I wonder if they are some kind of funky, bilateral prophet's thumbmarks.


----------



## wolffeathers (Dec 20, 2010)

They look really deep to be prophet's thumbmarks, I had a mare(and my gelding now) that both have/had them and they were really the size of thumbs. Not that nature won't throw us those oddballs every now and then. 

I wonder if she ran into something at got stuck at the shoulders, like running through a sharp headgate?

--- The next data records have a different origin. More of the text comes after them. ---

-- ==== Sys2Proof/Certificates/Slice0/Obligations.lean ====
section
/-! DEFINITION. The statements for the provers. -/

open Sys2Proof Sys2Proof.Machine

/-- For every command c, every queue rest and every state s: a step of s with c in front of the queue rest is exec of c on s with that rest as
its queue. The model's own rule (notes/assumptions/3.md): where no command waits, a step answers the same state, time included, since device
time passes by TIME_BUS_INCREMENT alone. (00_scope, 95_what_each_step_holds) -/
def Obligations.StepRunsTheFrontCommand : Prop :=
  (∀ (c : Instr) (rest : List Instr) (s : State), step { s with pending := c :: rest } = exec c { s with pending := rest }) ∧ (∀ s : State, s.pending = [] → step s = .next s)

/-- At reset: device time and its fraction are 0 and the increment is 32 ticks; the time map has offset 0, DOMAIN 0, STATE FREE, RATE_PPB 0 and
MAP_SEQ 0; the Sluice's next SEQ is 0 and its acknowledge is 0; no intake FIFO holds an event and no fault line is asserted; the stage is S0
and the safety state NORMAL with no latch; the role is NONE; no monitor of the Grotto has a sample and the cursor is 0; every counter named
here is 0; memory lists nothing and the command queue is empty. (R35, R44, R47, R68, R409, R436, R493, R508) -/
def Obligations.ResetLeavesTheStatedValues : Prop :=
  let r := State.reset
  r.tb.now = 0 ∧ r.tb.frac = 0 ∧ r.tb.incr = 0x002000000000 ∧ r.tb.running = false ∧ r.tb.map = {} ∧ r.tb.map.offset = 0 ∧ r.tb.map.state = .free ∧ r.tb.map.mapSeq = 0
    ∧ r.ev.next = 0 ∧ r.ev.ack = 0 ∧ (∀ i : Fin 144, r.ev.intake[i] = [] ∧ r.ev.lineC2[i] = false ∧ r.ev.lineC3[i] = false ∧ r.ev.lineC3B[i] = false)
    ∧ r.bcc.stage = 0 ∧ r.safety.st = .normal ∧ r.safety.latchA = false ∧ r.safety.latchB = false ∧ r.safety.latchC2 = false
    ∧ r.qnt.role = .none ∧ r.grt.cursor = 0 ∧ (∀ m : Fin 64, r.grt.mon[m].samples = 0 ∧ r.grt.mon[m].dropped = 0)
    ∧ r.mem.cistern = [] ∧ r.mem.dram = [] ∧ (∀ t : Fin 4, r.mem.local_[t] = []) ∧ r.pending = []

/-- At reset the Cistern, the four local buffers, LPDDR5X, the replay window and the output rings are in the model's canonical form (addresses
strictly rising, no listed zero), and Channel B's grid lists its places in rising order. (R467, R276, R385, R466, R474) -/
def Obligations.MemoryCanonicalAtReset : Prop :=
  State.reset.canonical

/-- In every state whose memories have the canonical form, a command that answers a next state, and a step, leave them in that form: in the
Cistern, the local buffers, LPDDR5X, the replay window and the output rings addresses strictly rising and no entry equal to what an unlisted
address reads as, in Channel B's grid the storage places strictly rising. (R385, R465, R466, R467, R470, R472, R473, R474) -/
def Obligations.MemoryStaysCanonical : Prop :=
  (∀ (c : Instr) (s t : State), s.canonical → exec c s = .next t → t.canonical) ∧ Kept State.canonical

/-- Every command that answers a next state leaves the queue as it was, so a step takes exactly one command from the front. Every command other
than CISTERN_ACCESS answers a next state from every state; CISTERN_ACCESS does so where no request names an address at or beyond
134,217,728. (95_what_each_step_holds) -/
def Obligations.CommandsLeaveTheQueue : Prop :=
  (∀ (c : Instr) (s t : State), exec c s = .next t → t.pending = s.pending)
    ∧ (∀ (c : Instr), (∀ b r e w, c ≠ .cisternAccess b r e w) → Completes c)
    ∧ (∀ b r e w (s : State), (∀ x ∈ r, x.addr < 134217728) → ∃ t, exec (.cisternAccess b r e w) s = .next t)

/-- Device time and its fraction are unchanged by every command except TIME_BUS_INCREMENT, RESET_ASSERT, RESET_RELEASE (the epoch, R35),
SECTION_READ (an ISLANDS section that selects Replay mode holds it at 0, R86) and REPLAY_START_CHUNK (which loads it once, R86). No
synchronisation, map jump, timeout or frame boundary steps it. (R35, R44, R55, R86) -/
def Obligations.DeviceTimeNeverSteps : Prop :=
  ∀ (c : Instr) (s t : State), (∀ n, c ≠ .timeBusIncrement n) → c ≠ .resetAssert → (∀ x, c ≠ .resetRelease x) → (∀ b, c ≠ .sectionRead b) →
    c ≠ .replayStartChunk → exec c s = .next t → t.tb.now = s.tb.now ∧ t.tb.frac = s.tb.frac

/-- a is later than b exactly where their signed 64-bit difference is positive, and equal where it is 0; where the true interval n is below 2⁶³
ticks, b advanced by n is later than b. T32 is bits [31:0] of a T64, and two T32 values whose true interval is below 2³¹ ticks compare by
their signed 32-bit difference. (R36, R37) -/
def Obligations.TimesCompareBySignedDifference : Prop :=
  (∀ a b : T64, (tLater a b = true ↔ 0 < (a - b).toInt) ∧ ((a - b).toInt = 0 ↔ a = b))
    ∧ (∀ (b : T64) (n : Nat), 0 < n → n < 2 ^ 63 → tLater (b + BitVec.ofNat 64 n) b = true ∧ tLater b (b + BitVec.ofNat 64 n) = false)
    ∧ (∀ t : T64, (t32 t).toNat = t.toNat % 2 ^ 32)
    ∧ (∀ (b : T64) (n : Nat), n < 2 ^ 31 → (t32 (b + BitVec.ofNat 64 n) - t32 b).toInt = n)

/-- The rebuild of a T32 against Bₙ is Bₙ plus d32, where d32 is (t32 − low) mod 2³² with low the low 32 bits of Bₙ, less 2³² where that is at
least 2³¹. For every boundary b and every signed d with −2³¹ ≤ d < 2³¹, rebuilding the T32 of b + d against b gives b + d. The example of
chapter 02 (b = 0x00000003FFF00000, T32 = 0x015E3600) rebuilds to 0x00000004015E3600. (R38, R39) -/
def Obligations.RebuildIsExactInTheFrame : Prop :=
  (∀ (b : T64) (d : Int), -(2 ^ 31) ≤ d → d < 2 ^ 31 → rebuildT64 b (t32 (b + BitVec.ofInt 64 d)) = b + BitVec.ofInt 64 d)
    ∧ rebuildT64 0x00000003FFF00000 0x015E3600 = 0x00000004015E3600
    ∧ (∀ (bn : T64) (x : T32), rebuildT64 bn x =
        let d := (x - bn.extractLsb' 0 32).toNat
        bn + BitVec.ofInt 64 (if 2 ^ 31 ≤ d then (d : Int) - 2 ^ 32 else d))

Fenix has chunks missing on both side of her neck higher up, I imagine it's where over the years stallions have taking their share of skin. But that looks like a weird place for a stallion bite.


----------



## tinknal (May 21, 2004)

I wonder if she got hung up in some wire in the past.


----------



## tinknal (May 21, 2004)

BTW, nice lookin horse for a 'stanger.


----------



## TroutRiver (Nov 26, 2010)

I almost took a rescue mare a few years back that had marks similar to that. I was told that she had a run-in with a barbed wire fence that cut her shoulder very badly. The wound had healed up completely by the time I saw her, but she still had deep scars, very similar to that picture.


----------



## where I want to (Oct 28, 2008)

I know that BLM uses crushes to doctor wild caught mustangs- maybe she tried to squeeze her shoulder through something like that. Anyway I've never seen anything like that on both sides.


----------



## oregon woodsmok (Dec 19, 2010)

It's a sweeney.


----------



## CIW (Oct 2, 2007)

Those horses are kept in feedlots. They reach between bars when they eat. Over time reaching for food bruses the tissues on the neck and sometimes the chest. In turn they break down, leaving an indentation.
Similar effects happen to a horse that is worked in an ill fitting collar.
Sometimes they will also have scabbed or capped knees from running up against the concrete feedbbunk that the bars stick out of.


----------



## lasergrl (Nov 24, 2007)

CIW I bet thats what it is. The deeper side is hairless in the middle. She has alot of white scars and thought if it was an injury then that one would be white too, but, probably not if its from being done for an extended time.


----------



## lasergrl (Nov 24, 2007)

oregon woodsmok said:


> It's a sweeney.


Just looked this up, looks like thats possible too.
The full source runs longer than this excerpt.